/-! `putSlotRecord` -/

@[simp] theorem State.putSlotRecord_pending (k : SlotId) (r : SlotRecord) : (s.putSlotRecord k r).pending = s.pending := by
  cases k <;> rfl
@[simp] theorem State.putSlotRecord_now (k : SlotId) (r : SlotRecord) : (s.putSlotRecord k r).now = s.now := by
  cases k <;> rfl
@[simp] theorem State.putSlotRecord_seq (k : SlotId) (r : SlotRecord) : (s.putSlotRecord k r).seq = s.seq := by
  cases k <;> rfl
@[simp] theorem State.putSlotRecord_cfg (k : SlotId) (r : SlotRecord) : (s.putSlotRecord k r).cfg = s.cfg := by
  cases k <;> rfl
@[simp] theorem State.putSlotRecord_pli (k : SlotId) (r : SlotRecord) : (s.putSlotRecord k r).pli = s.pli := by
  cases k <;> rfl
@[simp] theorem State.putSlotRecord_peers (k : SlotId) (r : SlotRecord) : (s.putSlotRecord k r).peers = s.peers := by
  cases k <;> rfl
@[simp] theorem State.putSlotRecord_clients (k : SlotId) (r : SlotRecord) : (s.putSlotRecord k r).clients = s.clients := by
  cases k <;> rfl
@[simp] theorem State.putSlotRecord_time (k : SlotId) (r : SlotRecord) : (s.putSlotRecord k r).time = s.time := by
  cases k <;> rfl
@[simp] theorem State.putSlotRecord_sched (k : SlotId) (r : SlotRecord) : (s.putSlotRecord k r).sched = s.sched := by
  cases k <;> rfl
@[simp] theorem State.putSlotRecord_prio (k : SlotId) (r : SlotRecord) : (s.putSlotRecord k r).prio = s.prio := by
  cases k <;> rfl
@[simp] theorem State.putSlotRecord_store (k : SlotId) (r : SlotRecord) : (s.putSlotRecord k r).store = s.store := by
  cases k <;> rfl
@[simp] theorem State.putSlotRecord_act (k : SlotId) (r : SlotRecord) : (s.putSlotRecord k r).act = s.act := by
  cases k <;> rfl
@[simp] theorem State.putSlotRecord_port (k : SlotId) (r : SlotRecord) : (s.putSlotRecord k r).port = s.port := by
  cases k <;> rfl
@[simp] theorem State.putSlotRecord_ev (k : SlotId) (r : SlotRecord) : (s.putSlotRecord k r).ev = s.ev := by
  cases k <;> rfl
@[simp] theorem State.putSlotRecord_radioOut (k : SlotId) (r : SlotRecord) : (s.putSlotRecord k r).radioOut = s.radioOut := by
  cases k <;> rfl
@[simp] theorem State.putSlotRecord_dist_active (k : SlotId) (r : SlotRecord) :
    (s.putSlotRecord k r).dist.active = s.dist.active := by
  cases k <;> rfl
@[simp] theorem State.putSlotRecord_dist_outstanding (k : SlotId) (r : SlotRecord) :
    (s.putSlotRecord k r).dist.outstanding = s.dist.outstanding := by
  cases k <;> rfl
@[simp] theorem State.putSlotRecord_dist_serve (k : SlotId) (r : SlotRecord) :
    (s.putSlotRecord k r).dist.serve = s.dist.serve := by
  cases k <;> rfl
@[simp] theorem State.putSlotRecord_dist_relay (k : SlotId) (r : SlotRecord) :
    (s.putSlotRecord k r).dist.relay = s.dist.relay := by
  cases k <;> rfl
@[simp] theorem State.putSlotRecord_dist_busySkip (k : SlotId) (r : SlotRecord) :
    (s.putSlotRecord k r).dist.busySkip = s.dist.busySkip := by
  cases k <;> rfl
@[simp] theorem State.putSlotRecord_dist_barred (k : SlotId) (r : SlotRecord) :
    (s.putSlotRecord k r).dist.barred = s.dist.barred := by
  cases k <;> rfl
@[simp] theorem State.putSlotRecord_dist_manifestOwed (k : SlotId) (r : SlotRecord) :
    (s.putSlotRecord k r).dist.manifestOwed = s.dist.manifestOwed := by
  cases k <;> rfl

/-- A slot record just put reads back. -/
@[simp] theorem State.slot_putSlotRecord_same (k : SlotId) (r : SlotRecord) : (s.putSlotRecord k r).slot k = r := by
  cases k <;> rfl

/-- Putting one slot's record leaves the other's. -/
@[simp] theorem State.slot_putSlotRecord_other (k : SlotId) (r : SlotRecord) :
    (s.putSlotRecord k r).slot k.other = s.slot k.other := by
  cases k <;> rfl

────────────────────

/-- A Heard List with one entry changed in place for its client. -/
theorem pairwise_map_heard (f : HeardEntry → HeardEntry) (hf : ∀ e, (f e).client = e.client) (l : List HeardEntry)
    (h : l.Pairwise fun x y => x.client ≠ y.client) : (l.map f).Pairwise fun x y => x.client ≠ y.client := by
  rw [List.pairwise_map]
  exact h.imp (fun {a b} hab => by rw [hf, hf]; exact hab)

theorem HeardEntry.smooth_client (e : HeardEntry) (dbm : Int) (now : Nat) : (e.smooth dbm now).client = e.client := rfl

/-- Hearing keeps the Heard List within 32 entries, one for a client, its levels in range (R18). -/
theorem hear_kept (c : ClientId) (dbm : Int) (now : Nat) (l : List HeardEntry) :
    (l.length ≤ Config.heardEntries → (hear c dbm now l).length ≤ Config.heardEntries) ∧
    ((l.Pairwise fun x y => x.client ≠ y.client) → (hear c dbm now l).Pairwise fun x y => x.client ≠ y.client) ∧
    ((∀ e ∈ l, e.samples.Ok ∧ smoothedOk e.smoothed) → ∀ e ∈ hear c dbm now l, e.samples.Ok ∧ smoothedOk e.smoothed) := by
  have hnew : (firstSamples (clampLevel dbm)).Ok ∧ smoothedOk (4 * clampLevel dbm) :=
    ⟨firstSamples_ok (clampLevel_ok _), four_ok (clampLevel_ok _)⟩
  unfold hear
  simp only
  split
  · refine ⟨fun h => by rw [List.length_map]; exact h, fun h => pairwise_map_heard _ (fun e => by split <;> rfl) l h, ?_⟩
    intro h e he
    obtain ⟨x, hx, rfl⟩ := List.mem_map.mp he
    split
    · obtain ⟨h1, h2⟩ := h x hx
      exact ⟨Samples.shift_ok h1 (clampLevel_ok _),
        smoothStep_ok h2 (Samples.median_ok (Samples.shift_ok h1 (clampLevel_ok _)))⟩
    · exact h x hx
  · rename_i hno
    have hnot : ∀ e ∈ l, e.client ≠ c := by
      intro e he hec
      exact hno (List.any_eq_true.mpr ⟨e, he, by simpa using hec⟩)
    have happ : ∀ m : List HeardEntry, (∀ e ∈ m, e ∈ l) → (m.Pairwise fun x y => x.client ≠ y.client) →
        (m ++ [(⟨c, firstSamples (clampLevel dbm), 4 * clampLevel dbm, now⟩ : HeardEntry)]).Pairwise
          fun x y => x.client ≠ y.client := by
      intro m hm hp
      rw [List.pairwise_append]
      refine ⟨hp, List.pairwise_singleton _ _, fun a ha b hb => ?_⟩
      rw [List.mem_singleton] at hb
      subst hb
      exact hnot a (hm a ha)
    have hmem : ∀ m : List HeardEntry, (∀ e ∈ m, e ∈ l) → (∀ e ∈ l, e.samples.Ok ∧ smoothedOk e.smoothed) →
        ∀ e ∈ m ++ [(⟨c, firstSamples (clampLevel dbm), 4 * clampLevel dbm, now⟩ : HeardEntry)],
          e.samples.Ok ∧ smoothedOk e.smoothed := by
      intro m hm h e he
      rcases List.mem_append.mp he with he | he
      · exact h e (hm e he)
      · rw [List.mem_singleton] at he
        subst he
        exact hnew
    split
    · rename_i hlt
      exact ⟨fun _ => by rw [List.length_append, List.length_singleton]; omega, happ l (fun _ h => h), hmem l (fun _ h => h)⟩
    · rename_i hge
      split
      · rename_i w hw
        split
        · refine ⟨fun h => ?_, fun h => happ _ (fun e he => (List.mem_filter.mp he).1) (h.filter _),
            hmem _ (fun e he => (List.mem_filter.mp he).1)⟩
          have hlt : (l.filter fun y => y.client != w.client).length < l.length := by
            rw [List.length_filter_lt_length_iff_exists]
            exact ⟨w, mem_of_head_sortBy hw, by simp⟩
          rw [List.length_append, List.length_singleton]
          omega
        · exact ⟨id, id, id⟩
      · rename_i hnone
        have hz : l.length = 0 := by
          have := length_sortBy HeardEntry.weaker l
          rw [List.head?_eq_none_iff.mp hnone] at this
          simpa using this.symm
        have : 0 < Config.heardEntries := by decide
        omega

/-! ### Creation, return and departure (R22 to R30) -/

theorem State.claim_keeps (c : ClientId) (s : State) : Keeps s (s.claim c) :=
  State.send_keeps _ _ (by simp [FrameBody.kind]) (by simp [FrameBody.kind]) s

────────────────────

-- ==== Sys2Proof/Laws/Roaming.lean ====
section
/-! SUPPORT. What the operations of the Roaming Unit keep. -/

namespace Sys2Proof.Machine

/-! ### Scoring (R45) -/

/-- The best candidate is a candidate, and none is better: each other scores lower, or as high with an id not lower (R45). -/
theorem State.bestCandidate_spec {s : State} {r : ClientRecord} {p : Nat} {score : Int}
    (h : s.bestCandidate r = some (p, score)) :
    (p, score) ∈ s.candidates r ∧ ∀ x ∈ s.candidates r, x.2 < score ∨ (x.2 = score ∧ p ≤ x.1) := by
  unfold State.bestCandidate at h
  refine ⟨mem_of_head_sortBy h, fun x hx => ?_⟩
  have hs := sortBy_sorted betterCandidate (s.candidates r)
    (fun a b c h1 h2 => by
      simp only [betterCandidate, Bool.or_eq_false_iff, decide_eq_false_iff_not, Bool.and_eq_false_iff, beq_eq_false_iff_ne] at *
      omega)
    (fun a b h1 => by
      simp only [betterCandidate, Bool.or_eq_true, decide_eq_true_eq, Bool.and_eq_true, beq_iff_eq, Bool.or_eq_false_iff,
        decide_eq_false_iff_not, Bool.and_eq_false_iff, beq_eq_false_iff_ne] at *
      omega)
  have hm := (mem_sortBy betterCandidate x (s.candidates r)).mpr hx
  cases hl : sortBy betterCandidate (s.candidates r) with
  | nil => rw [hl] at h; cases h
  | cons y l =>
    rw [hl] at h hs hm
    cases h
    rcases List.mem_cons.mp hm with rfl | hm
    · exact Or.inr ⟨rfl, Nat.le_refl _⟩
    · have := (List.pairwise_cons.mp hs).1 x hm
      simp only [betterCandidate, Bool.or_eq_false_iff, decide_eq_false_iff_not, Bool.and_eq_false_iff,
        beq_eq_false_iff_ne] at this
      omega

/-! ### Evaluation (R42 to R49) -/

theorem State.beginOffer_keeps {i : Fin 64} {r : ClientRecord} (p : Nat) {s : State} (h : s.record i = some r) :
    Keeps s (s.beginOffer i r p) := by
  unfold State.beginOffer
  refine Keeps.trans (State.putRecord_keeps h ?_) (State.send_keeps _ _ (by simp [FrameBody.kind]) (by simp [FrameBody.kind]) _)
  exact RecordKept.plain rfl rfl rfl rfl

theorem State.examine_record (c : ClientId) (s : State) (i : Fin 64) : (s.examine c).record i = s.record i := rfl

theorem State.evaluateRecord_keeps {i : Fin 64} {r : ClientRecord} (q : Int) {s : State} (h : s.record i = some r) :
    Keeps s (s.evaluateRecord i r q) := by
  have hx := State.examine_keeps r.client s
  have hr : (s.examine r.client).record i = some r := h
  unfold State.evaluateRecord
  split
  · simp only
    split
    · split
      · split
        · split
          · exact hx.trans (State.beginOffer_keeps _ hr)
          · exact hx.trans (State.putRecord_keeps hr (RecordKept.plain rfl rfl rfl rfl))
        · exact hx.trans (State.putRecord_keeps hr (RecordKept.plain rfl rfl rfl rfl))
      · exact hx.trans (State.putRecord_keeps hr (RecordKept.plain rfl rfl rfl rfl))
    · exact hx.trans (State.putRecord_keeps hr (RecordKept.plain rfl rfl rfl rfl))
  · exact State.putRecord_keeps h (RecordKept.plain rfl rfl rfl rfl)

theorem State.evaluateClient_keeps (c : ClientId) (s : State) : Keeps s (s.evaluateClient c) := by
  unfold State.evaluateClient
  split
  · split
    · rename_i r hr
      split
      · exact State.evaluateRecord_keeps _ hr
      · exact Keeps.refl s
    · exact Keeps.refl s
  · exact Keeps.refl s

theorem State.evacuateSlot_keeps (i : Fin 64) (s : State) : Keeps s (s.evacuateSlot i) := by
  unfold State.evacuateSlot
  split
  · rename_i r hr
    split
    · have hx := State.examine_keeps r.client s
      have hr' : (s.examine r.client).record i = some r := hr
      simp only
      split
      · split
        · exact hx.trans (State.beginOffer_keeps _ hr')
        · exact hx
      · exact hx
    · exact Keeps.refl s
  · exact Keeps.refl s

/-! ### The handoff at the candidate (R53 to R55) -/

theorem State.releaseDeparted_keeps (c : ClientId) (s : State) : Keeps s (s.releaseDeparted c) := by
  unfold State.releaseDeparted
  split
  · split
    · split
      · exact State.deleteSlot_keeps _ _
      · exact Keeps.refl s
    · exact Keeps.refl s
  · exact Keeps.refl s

────────────────────

EXERCISE AIM: From the entries above, print the lines beginning at the one with "(l.length ≤ Config.heardEntries" and stopping after the one with "((l.Pairwise fun x", exactly as written and with nothing else.

RESPONSE FOR THIS EXERCISE:
    (l.length ≤ Config.heardEntries → (hear c dbm now l).length ≤ Config.heardEntries) ∧
    ((l.Pairwise fun x y => x.client ≠ y.client) → (hear c dbm now l).Pairwise fun x y => x.client ≠ y.client) ∧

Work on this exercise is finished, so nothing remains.